PART 2: Common-Emitter Amplifier
INTRODUCTION
In this lab, the student will be working with Common-Emitter Amplifiers. The goals of this lab are to become familiar with gain/bandwidth, CE amplifier, and LTspice. The student will also learn how to use LTspice to analyze the CE amplifier circuit. To conclude the lab, the student will also learn to breadboard and test a CE amplifier circuit. The LTspice exercises were completed and submitted for the prelab.
2.4 Build and Test a Common Emitter Amplifier
To begin, the student constructed a circuit similar to Figure 2.8 from the lab manual, shown below in Figure 2.1. The DMM was then used to probe voltage at the transistor’s base, emitter and collector shown in Table 2.1.
FIGURE 2.1: Breadboarded CE Amp and DC Circuit
Then, the student added the AC circuit to the breadboard, similar to Figure 2.11, with a 1 kHz signal and a 10mV amplitude from the function generator(Figure 2.2). Using the dual capability of the oscilloscope, the student viewed the input and output signals of the circuit. The amplitude voltage gain was determined for the 1kΩ load resistor by taking the ratio of output voltage amplitude to input voltage amplitude. The gain was then tested to see how it is influenced by the load resistance.
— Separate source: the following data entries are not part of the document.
/-- Slots of reduction pass kb, without bubbles other than the extra slots of R89. -/
def QuadDesc.passSlots (d : QuadDesc) (mask : List Byte) (kb : Nat) : Nat :=
  if d.mode = 3 then d.m * ceilDiv d.n 128 else ((d.fed mask).map (fun r => d.slots r kb)).sum

/-- The spare row of an array of a tile, from the array row map (R94). -/
def State.spareRow (s : State) (t a : Nat) : Option Nat :=
  (s.sec.rowMap.find? (fun e => decide (e.1 = 4 * t + a))).map (·.2)

/-- The fill latency F of a command (R93): the largest of the arrays it drives. -/
def State.fillLatency (s : State) (t : Nat) (d : QuadDesc) : Nat :=
  let arrays := if d.mode = 1 then (d.ns + 3) / 4 else 4
  let spare := (List.range arrays).any (fun a => (s.spareRow t a).isSome)
  if d.mode = 3 then 6 else (if d.mode = 1 then 34 else 66) + (if spare then 1 else 0)

/-- The nominal cycles T of R97. -/
def State.quadCycles (s : State) (t : Nat) (d : QuadDesc) (mask : List Byte) : Nat :=
  let ii := if d.fa = 1 ∨ d.fb = 1 then 4 else 1
  let ld := if d.mode = 3 then 0 else (if d.fb = 1 then 32 else 16) + (if isBlock d.fb then 1 else 0)
  let f := s.fillLatency t d
  let kp := d.kPasses
  let p := d.nBlocks * kp
  let v := fun i => d.passSlots mask (i % kp) * ii
  let period := fun i => if i % kp = kp - 1 then max (v i) ld else max (max (v i) ld) (f + 2)
  ld + ((List.range (p - 1)).map period).sum + v (p - 1) + f + 1

/-! ### Passes (R83, R85, R95, R96, R99) -/

/-- Adds to a counter of the tile's quad. -/
def State.quadCount (s : State) (t off n : Nat) : State := s.count (tileReg t 1 off) n

/-- Output blocks among n columns. -/
def QuadDesc.blocksOf (d : QuadDesc) (n : Nat) : Nat := if d.mode = 3 then 1 else ceilDiv n d.np

/-- A vector has been fed in pass kb: its data slots, and its extra convolution slots (R89, R99). -/
def State.countFed (s : State) (t : Nat) (d : QuadDesc) (r kb n : Nat) : State :=
  let k := if d.mode = 3 then ceilDiv d.n 128 else d.blocksOf n
  (s.quadCount t 0x040 k).quadCount t 0x048 (k * (d.slots r kb - 1))

/-- A fully masked block is skipped in a pass: it counts once, at its first row (R96). -/
def State.countSkip (s : State) (t : Nat) (d : QuadDesc) (r n : Nat) : State :=
  if r % 16 = 0 then s.quadCount t 0x060 (d.blocksOf n) else s

/-- A read that a pass before the last makes: its words are checked, and read again where their sum is formed. -/
def State.touch (s : State) (t off n : Nat) : State × Except Nat Unit :=
  let x := s.rdTile t off n
  (x.1, x.2.map (fun _ => ()))

/-- Positions lo up to hi of row r of an operand, with their scale bytes. -/
def State.touchRow (s : State) (t : Nat) (o : List Nat) (code sp r lo hi : Nat) : State × Except Nat Unit :=
  let x := s.touch t (64 * rowUnit (o.getD 0 0) (o.getD 1 0) (o.getD 4 0) sp r + elemBytes code lo)
    (elemBytes code hi - elemBytes code lo)
  match x.2 with
  | .error c => (x.1, .error c)
  | .ok _ =>
    if isBlock code then
      x.1.touch t (64 * rowUnit (o.getD 2 0) (o.getD 3 0) (o.getD 5 0) sp r + lo / 32) (ceilDiv hi 32 - lo / 32)
    else x

/-- The run of positions lo up to hi that lies in a tap of activation vector r; padding is read from nowhere (R88). -/
def State.touchTap (s : State) (t : Nat) (d : QuadDesc) (r lo hi tap : Nat) : State × Except Nat Unit :=
  match d.pixel r tap with
  | none => (s, .ok ())
  | some p =>
    let c0 := lo - tap * d.chans
    let c1 := min (hi - tap * d.chans) d.chans
    if c1 ≤ c0 then (s, .ok ())
    else s.touch t (64 * d.a.getD 0 0 + p * 64 * d.a.getD 1 0 + elemBytes d.fa c0) (elemBytes d.fa c1 - elemBytes d.fa c0)

/-- Positions lo up to hi of activation vector r of sub-product sp. -/
def State.touchA (s : State) (t : Nat) (d : QuadDesc) (sp r lo hi : Nat) : State × Except Nat Unit :=
  if d.mode = 2 then runUntil (fun s tap => s.touchTap t d r lo hi tap) s (List.range d.taps)
  else s.touchRow t d.a d.fa sp r lo hi
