/-- What the engine does with a POOL or SCATTER at the head of its queue. A descriptor beyond 6 MiB is rejected by row 6 before the rows that
judge its contents (DESIGN CHOICE, log 36). -/
def State.poolWork (t : TileId) (scatter : Bool) (k : EngCmd) (s : State) : State :=
  let n := s.cmdStep t k
  let off := 64 * cmdFld k.word 127 111
  if !((s.tile t).act 4).isEmpty || n ≠ s.stepAt t || (scatter && (s.tile t).passed && s.step.decision.isSome) then s
  else
    let x := s.rdTile t off 64
    let inR := s.sramOk t off 64
    let p := match x.2 with | .ok bs => PoolDesc.ofWords (leNums 8 8 bs) | .error _ => PoolDesc.ofWords []
    let r := s.embReject t k n
    match r, s.table (embTable k.word) with
    | some (c, row), _ => if row ≠ 1 && inR && p.codesBad scatter then s.rejectCmd t 4 k 5 1 else s.rejectCmd t 4 k c row
    | none, none => s.rejectCmd t 4 k 5 2
    | none, some d =>
      if !inR then s.rejectCmd t 4 k 5 6
      else
        match x.2 with
        | .error c => x.1.embStop t k c
        | .ok _ =>
          if p.codesBad scatter then x.1.rejectCmd t 4 k 5 1
          else if !s.sramOk t p.off (4 * (p.nbags + 1)) then x.1.rejectCmd t 4 k 5 6
          else
            let y := x.1.rdTile t p.off (4 * (p.nbags + 1))
            match y.2 with
            | .error c => y.1.embStop t k c
            | .ok os =>
              let offs := leNums 4 (p.nbags + 1) os
              match y.1.poolReject t k d p off offs scatter with
              | some (c, row) => y.1.rejectCmd t 4 k c row
              | none => if y.1.updatesLeft d n then s else y.1.poolStart t k d p n offs scatter

/-- POOL; the row also rejects a reserved operation code at the head of the queue. -/
def execPool (t : TileId) (s : State) : Outcome State Fault Refusal :=
  .next (s.atHead t 4 (fun op => decide (op ≠ 2 ∧ op ≠ 3 ∧ op ≠ 4 ∧ op ≠ 5)) (State.poolWork t false))

/-- SCATTER. -/
def execScatter (t : TileId) (s : State) : Outcome State Fault Refusal :=
  .next (s.atHead t 4 (fun op => decide (op = 2)) (State.poolWork t true))

/-! ### Version pins (R212) -/

/-- What the engine does with a VPIN or VUNPIN at the head of its queue; a replay changes no pin. -/
def State.vpinWork (t : TileId) (add : Bool) (k : EngCmd) (s : State) : State :=
  let n := s.stepAt t
  if !((s.tile t).act 4).isEmpty then s
  else
    match s.embReject t k n with
    | some (c, row) => s.rejectCmd t 4 k c row
    | none =>
      let s' := s.accept t 4 (Active.of k 16)
      let pin := (t.val, k.ctx.val, embTable k.word, s.namedSlot k n)
      if s.replaying (k.loc t) then s'
      else { s' with vpins := if add then s'.vpins ++ [pin] else s'.vpins.erase pin }

/-- VPIN adds a pin of the issuing context. -/
def execVpin (t : TileId) (s : State) : Outcome State Fault Refusal :=
  .next (s.atHead t 4 (fun op => decide (op = 4)) (State.vpinWork t true))

/-- VUNPIN removes one. -/
def execVunpin (t : TileId) (s : State) : Outcome State Fault Refusal :=
  .next (s.atHead t 4 (fun op => decide (op = 5)) (State.vpinWork t false))

/-! ### UPDATE (R206 to R209, R285, R286) -/

/-- Whether a range of a tile's SRAM lies inside one of its commit-input ranges. -/
def State.inCommitInput (s : State) (t off n : Nat) : Bool :=
  match s.sectionOf t with
  | some x => x.commitInputs.any (fun r => inside off n r.1 r.2)
  | none => false

/-- The rows of a table that this device owns and a tile is home to. -/
def State.homeRows (s : State) (d : TableDesc) (t : Nat) : List Nat :=
  (List.range d.nrows).filter (fun x => decide (d.home x = t ∧ s.ownerOf d x = s.devId))

/-- An UPDATE that has been read: its table and slot, the step, its coefficients and column factors. -/
structure UpdateJob where
  t : TileId
  k : EngCmd
  tab : Nat
  d : TableDesc
  v : Nat
  n : Nat
  c : Coef
  cs : Val
  cf : List Val
  deriving DecidableEq, Repr

/-- The cases of R286. -/
def State.updateBad (s : State) (t : TileId) (d : TableDesc) (v off : Nat) (c : Coef) : Bool :=
  c.resv || c.clip.neg? && !c.clip.isZero || !c.clip.isFin || !s.inCommitInput t off 64 ||
  (c.cfen && !s.inCommitInput t (64 * c.cfa) (4 * d.d)) ||
  (c.gsrc && (match s.bufDesc c.gbuf with
    | none => true
    | some b =>
      let rows := s.homeRows d t
      let sh := s.ownShard b
      let at' := fun (x : Nat) => c.goff + x * d.d
      !s.inCommitInput b.tile b.out (4 * b.nelem) || rows.any (fun x => decide (b.nelem < at' x + d.d)) ||
      decide (b.kind = 0 ∧ b.mode = 0) && rows.any (fun x => !inside (at' x) d.d sh.1 sh.2) ||
      d.hash || decide (tierOf (d.vbase.getD v 0) ≠ .t1)))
A series of resistors were measured and recorded in Table 2.2. The data was used to plot gain vs resistance in Figure 2.14. Considering that the audio amplifier will be driving an 8Ω impedance speaker, the CE amp should perform driving this particular load.
Figure 2.2: CE Amp with AC Circuit Added
For the last part of the lab, the student replaced the load resistance back to 1kΩ and measured the gain at different frequencies. As the frequency was changed, the time base on the oscilloscope also needed to be adjusted. The input amplitude also required fine adjustment to maintain a constant value for use in calculating gain. Table 2.3 shows the data that was obtained, along with the gain in dB. Using this data, the Gain (dB) was plotted against frequency data to create a Bode Plot in Figure 2.15. The estimated 3 dB bandwidth, or halfpower bandwidth, for the plot is around 33dB.
Bode Plot
CONCLUSION
In this lab, there were some difficulties placing the capacitors the correct way in the circuit. This mistake felt like a good lesson, to be more careful when building circuits and to pay more attention to the direction the capacitor needs to be placed. This lab was also great practice to prepare for the other labs for the class this semester. A lot of knowledge was gained about CE amplifiers, building useful skills for the future.